* Task to carry out *
Out of the material that follows, write out exactly the lines from the line with "def State.deltaM (s" to the line with "let s := s.set b FEC.CAP_STATUS_EFF eff", both ends included, and no others.

* Data *
/-! ### The governor's accounts (R518 to R523) -/

/-- Standing load S (R519). -/
def State.standing (s : State) : Nat :=
  s.get PWR.page PWR.STANDING_BASE_MW + s.pwr.carrierStanding.c0 + s.pwr.carrierStanding.c1
    + s.pwr.nlcStanding.c0 + s.pwr.nlcStanding.c1

/-- Sum A of the costs of the leaves granted (R521). -/
def State.activeCost (s : State) : Nat := (s.pwr.active.map (·.cost)).sum

/-- STANDING, ACTIVE_LEAVE and LEAVE_STATUS follow the accounts (Table 17-8). -/
def State.syncPower (s : State) : State :=
  let s := s.set PWR.page PWR.STANDING_MW s.standing
  let s := s.set PWR.page PWR.ACTIVE_LEAVE_MW s.activeCost
  let s := s.set PWR.page PWR.LEAVE_STATUS_QUEUED s.pwr.queue.length
  let s := s.setB PWR.page PWR.LEAVE_STATUS_HEAD_VALID (!s.pwr.queue.isEmpty)
  s.set PWR.page PWR.LEAVE_STATUS_HEAD_OP ((s.pwr.queue.head?.map (·.op)).getD 0)

/-- Decision on a request for leave. -/
inductive Decision where
  | granted | queued | refused
  deriving DecidableEq, Repr

/-- The grant row of R521, but for the queue: S + A + C within BUDGET, no WARN, not at the floor, no shed. -/
def State.mayGrant (s : State) (c : Nat) : Bool :=
  decide (s.standing + s.activeCost + c ≤ s.get PWR.page PWR.BUDGET_MW)
    && !s.flag THM.page THM.STATUS_WARN && !s.flag PWR.page PWR.GOV_STATUS_AT_FLOOR && !s.shed

/-- Recording a refusal of leave (R521). -/
def State.leaveRefused (s : State) (op reason : Nat) : State :=
  let s := s.set PWR.page PWR.LEAVE_STATUS_LAST_OP op
  let s := s.set PWR.page PWR.LEAVE_STATUS_LAST_REASON reason
  let s := s.count (PWR.page + PWR.REFUSALS)
  s.raise Kind.PWR.pages.1 PWR.ev_LEAVE_REFUSED

/-- Recording a grant: the cost joins A (R521). -/
def State.leaveGranted (s : State) (r : LeaveReq) : State :=
  let s := { s with pwr := { s.pwr with active := s.pwr.active ++ [{ r with at_ := s.now }] } }
  let s := s.count (PWR.page + PWR.GRANTS)
  (s.raise Kind.PWR.pages.1 PWR.ev_LEAVE_GRANTED).syncPower

/-- A request for leave, decided at once (the four rows of R521 in order). -/
def State.requestLeave (s : State) (r : LeaveReq) : Decision × State :=
  if s.get PWR.page PWR.BUDGET_MW < s.standing + r.cost then (.refused, s.leaveRefused r.op 1)
  else if 16 ≤ s.pwr.queue.length then (.refused, s.leaveRefused r.op 2)
  else if s.pwr.queue.isEmpty && s.mayGrant r.cost then (.granted, s.leaveGranted r)
  else (.queued, { s with pwr := { s.pwr with queue := s.pwr.queue ++ [r] } }.syncPower)

/-- Withdrawing a queued request, with no report (R522). -/
def State.withdrawLeave (s : State) (op unit : Nat) : State :=
  { s with pwr := { s.pwr with queue := s.pwr.queue.filter (fun r => !(r.op = op && r.unit = unit)) } }.syncPower

/-- Ending a granted leave: its cost leaves A (R523). -/
def State.endLeave (s : State) (op unit : Nat) : State :=
  { s with pwr := { s.pwr with active := s.pwr.active.filter (fun r => !(r.op = op && r.unit = unit)) } }.syncPower

/-- A leave of this operation and unit is granted now. -/
def State.hasLeave (s : State) (op unit : Nat) : Bool := s.pwr.active.any (fun r => r.op = op && r.unit = unit)

/-- A leave of this operation and unit is queued. -/
def State.leaveQueued (s : State) (op unit : Nat) : Bool := s.pwr.queue.any (fun r => r.op = op && r.unit = unit)

/-- The catalogue entry of Table 17-1 as a request by unit `u`. -/
def catalogue (op u : Nat) : LeaveReq :=
  match op with
  | 0 => { op := 0, unit := u, cost := 70000, durationMs := 200, standing := 48000 }
  | 1 => { op := 1, unit := u, cost := 12000, durationMs := 40, standing := 0 }
  | 2 => { op := 2, unit := u, cost := 800, durationMs := 1, standing := 800 }
  | 3 => { op := 3, unit := u, cost := 8000, durationMs := 700, standing := 0 }
  | 4 => { op := 4, unit := u, cost := 4000, durationMs := 0, standing := 0 }
  | 5 => { op := 5, unit := u, cost := 6000, durationMs := 100, standing := 0 }
  | 6 => { op := 6, unit := u, cost := 500, durationMs := 5, standing := 0 }
  | 7 => { op := 7, unit := u, cost := 3000, durationMs := 10, standing := 0 }
  | _ => { op := 8, unit := u, cost := 4000, durationMs := 2, standing := 4000 }

/-! ### The iteration cap (R262 to R266) -/

/-- The THERM value: from the last sample's T (0.25 °C), or 6 on a shortage of sensors (Table 8-4, R533). -/
def State.thermCap (s : State) (imax : Nat) : Nat :=
  let t := s.getI THM.page THM.STATUS_HOT
  if s.thm.short then 6
  else if t < 420 then 24
  else (max 6 (min 24 ((imax : Int) + (-((imax : Int) - 6) * (t - 420)) / 40))).toNat

/-- ΔM of a cap; below 6 the spec states none, and a free value stands for it (R266). -/
def State.deltaM (s : State) (n c : Nat) : Nat :=
  if c < 6 then Config.marginBelow6 (s.get (FEC.page n) FEC.CTRL_PROFILE) c else (marginTable (s.get (FEC.page n) FEC.CTRL_PROFILE)).getD (c - 6) 0

/-- The cap in force, its causes, the margins and the CAP events follow the five values (R262, R264, R266). -/
def State.fecCaps (s : State) (n : Nat) : State :=
  let b := FEC.page n
  let host := s.get b FEC.CAP_STATUS_HOST_EFF
  let st := s.get b FEC.CAP_CAUSES_STRUCT
  let th := s.thermCap host
  let dr := if s.shed then 8 else 24
  let gv := s.get PWR.page PWR.GOV_STATUS_GOV
  let eff := min host (min st (min th (min dr gv)))
  let lim := fun v => decide (eff < 24) && v = eff
  let s := ((s.set b FEC.CAP_CAUSES_THERM th).set b FEC.CAP_CAUSES_DROOP dr).set b FEC.CAP_CAUSES_GOV gv
  let s := s.set b FEC.CAP_STATUS_EFF eff
  let s := (s.setB b FEC.CAP_STATUS_L_HOST (lim host)).setB b FEC.CAP_STATUS_L_STRUCT (lim st)
  let s := (s.setB b FEC.CAP_STATUS_L_THERM (lim th)).setB b FEC.CAP_STATUS_L_DROOP (lim dr)
  let s := s.setB b FEC.CAP_STATUS_L_GOV (lim gv)
  let s := (s.set b FEC.MARGIN_NOW (s.deltaM n eff)).set b FEC.MARGIN_CAUSE_STRUCT (s.deltaM n st)
  let s := (s.set b FEC.MARGIN_CAUSE_THERM (s.deltaM n th)).set b FEC.MARGIN_CAUSE_DROOP (s.deltaM n dr)
  let s := s.set b FEC.MARGIN_CAUSE_GOV (s.deltaM n gv)
  let low := decide (eff < host)
  let was := (s.fecs n).limited
  let s := s.setFec n { s.fecs n with limited := low }
  let s := s.raiseIf (low && !was) (Kind.FEC.pg n) FEC.ev_CAP_LIMITED
  s.raiseIf (!low && was) (Kind.FEC.pg n) FEC.ev_CAP_RESTORED

/-- Both carriers' caps. -/
def State.allCaps (s : State) : State := (s.fecCaps 0).fecCaps 1

/-- The pool, the free spares and the failed engines shown in ENGINES and ENGINE_FAILED. -/
def State.showEngines (s : State) (n : Nat) : State :=
  let b := FEC.page n
  let f := s.fecs n
  let s := (s.set b FEC.ENGINES_POOL f.active.length).set b FEC.ENGINES_SPARES_FREE f.spares.length
  s.set b FEC.ENGINE_FAILED_UNITS (((List.range 26).filter (fun u => !(f.active.contains u || f.spares.contains u))).map (2 ^ ·)).sum

/-! ### A carrier going DOWN (R55, R59) -/

/-- Carrier states of Table 2-13. -/
def cDOWN : Nat := 0
def cWAIT : Nat := 1
def cBRINGING : Nat := 2
def cUP : Nat := 3
def cREFUSED : Nat := 4

/-- STATEn of CARRIER_STATUS. -/
def carrierStateFld (n : Nat) : Fld := if n = 0 then SYS.CARRIER_STATUS_STATE0 else SYS.CARRIER_STATUS_STATE1
def carrierCauseFld (n : Nat) : Fld := if n = 0 then SYS.CARRIER_STATUS_CAUSE0 else SYS.CARRIER_STATUS_CAUSE1
def carrierUpFld (n : Nat) : Fld := if n = 0 then SYS.CARRIER_CTRL_UP0 else SYS.CARRIER_CTRL_UP1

* Response to the exercise *
def State.deltaM (s : State) (n c : Nat) : Nat :=
  if c < 6 then Config.marginBelow6 (s.get (FEC.page n) FEC.CTRL_PROFILE) c else (marginTable (s.get (FEC.page n) FEC.CTRL_PROFILE)).getD (c - 6) 0

/-- The cap in force, its causes, the margins and the CAP events follow the five values (R262, R264, R266). -/
def State.fecCaps (s : State) (n : Nat) : State :=
  let b := FEC.page n
  let host := s.get b FEC.CAP_STATUS_HOST_EFF
  let st := s.get b FEC.CAP_CAUSES_STRUCT
  let th := s.thermCap host
  let dr := if s.shed then 8 else 24
  let gv := s.get PWR.page PWR.GOV_STATUS_GOV
  let eff := min host (min st (min th (min dr gv)))
  let lim := fun v => decide (eff < 24) && v = eff
  let s := ((s.set b FEC.CAP_CAUSES_THERM th).set b FEC.CAP_CAUSES_DROOP dr).set b FEC.CAP_CAUSES_GOV gv
  let s := s.set b FEC.CAP_STATUS_EFF eff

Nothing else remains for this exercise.